PROBLEM REQUIREMENTS =>
From the line that includes "let injOwn := (node" to the last line of the records, inclusive, repeat each line exactly.

(Saved entries)
= Beginning of Section =

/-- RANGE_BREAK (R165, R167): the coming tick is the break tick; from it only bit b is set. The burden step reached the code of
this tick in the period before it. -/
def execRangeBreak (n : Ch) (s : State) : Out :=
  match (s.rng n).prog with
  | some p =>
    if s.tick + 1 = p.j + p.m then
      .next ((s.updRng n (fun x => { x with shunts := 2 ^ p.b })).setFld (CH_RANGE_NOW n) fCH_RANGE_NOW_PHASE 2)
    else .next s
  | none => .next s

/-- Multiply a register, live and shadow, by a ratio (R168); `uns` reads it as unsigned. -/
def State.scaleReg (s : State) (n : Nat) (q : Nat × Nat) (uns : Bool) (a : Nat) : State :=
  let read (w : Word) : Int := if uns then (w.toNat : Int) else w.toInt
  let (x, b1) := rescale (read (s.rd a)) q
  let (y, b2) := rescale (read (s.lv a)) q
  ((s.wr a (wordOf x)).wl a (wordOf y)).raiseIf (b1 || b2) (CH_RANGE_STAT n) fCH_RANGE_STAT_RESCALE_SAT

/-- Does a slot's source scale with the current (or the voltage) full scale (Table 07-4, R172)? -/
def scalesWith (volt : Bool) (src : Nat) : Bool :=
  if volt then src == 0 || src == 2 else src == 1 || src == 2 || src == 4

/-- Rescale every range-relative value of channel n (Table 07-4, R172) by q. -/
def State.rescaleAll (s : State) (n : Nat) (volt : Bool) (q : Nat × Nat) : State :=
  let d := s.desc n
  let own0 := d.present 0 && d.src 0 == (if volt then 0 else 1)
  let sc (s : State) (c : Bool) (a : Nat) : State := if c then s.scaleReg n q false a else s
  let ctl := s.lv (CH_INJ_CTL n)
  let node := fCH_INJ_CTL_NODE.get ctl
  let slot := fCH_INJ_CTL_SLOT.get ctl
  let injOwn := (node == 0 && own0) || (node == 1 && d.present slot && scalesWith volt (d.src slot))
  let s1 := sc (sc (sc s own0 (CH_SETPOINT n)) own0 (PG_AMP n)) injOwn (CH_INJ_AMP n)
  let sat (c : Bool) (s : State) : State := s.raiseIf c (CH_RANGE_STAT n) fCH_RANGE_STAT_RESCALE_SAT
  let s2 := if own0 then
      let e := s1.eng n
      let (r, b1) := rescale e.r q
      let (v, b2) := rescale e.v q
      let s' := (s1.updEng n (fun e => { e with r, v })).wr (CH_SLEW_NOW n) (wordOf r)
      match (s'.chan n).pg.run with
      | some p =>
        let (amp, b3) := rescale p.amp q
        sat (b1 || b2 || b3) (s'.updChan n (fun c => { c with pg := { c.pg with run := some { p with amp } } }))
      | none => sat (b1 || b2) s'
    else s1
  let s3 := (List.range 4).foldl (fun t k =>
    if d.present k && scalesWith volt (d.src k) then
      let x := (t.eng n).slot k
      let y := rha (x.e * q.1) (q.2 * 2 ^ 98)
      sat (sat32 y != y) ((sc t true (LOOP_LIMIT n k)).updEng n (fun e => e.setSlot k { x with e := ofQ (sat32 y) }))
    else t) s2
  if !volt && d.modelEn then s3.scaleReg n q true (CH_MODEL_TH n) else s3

= End of Section =

EXERCISE RESPONSE =>
  let injOwn := (node == 0 && own0) || (node == 1 && d.present slot && scalesWith volt (d.src slot))
  let s1 := sc (sc (sc s own0 (CH_SETPOINT n)) own0 (PG_AMP n)) injOwn (CH_INJ_AMP n)
  let sat (c : Bool) (s : State) : State := s.raiseIf c (CH_RANGE_STAT n) fCH_RANGE_STAT_RESCALE_SAT
  let s2 := if own0 then
      let e := s1.eng n
      let (r, b1) := rescale e.r q
      let (v, b2) := rescale e.v q
      let s' := (s1.updEng n (fun e => { e with r, v })).wr (CH_SLEW_NOW n) (wordOf r)
      match (s'.chan n).pg.run with
      | some p =>
        let (amp, b3) := rescale p.amp q
        sat (b1 || b2 || b3) (s'.updChan n (fun c => { c with pg := { c.pg with run := some { p with amp } } }))
      | none => sat (b1 || b2) s'
    else s1
  let s3 := (List.range 4).foldl (fun t k =>
    if d.present k && scalesWith volt (d.src k) then
      let x := (t.eng n).slot k
      let y := rha (x.e * q.1) (q.2 * 2 ^ 98)
      sat (sat32 y != y) ((sc t true (LOOP_LIMIT n k)).updEng n (fun e => e.setSlot k { x with e := ofQ (sat32 y) }))
    else t) s2
  if !volt && d.modelEn then s3.scaleReg n q true (CH_MODEL_TH n) else s3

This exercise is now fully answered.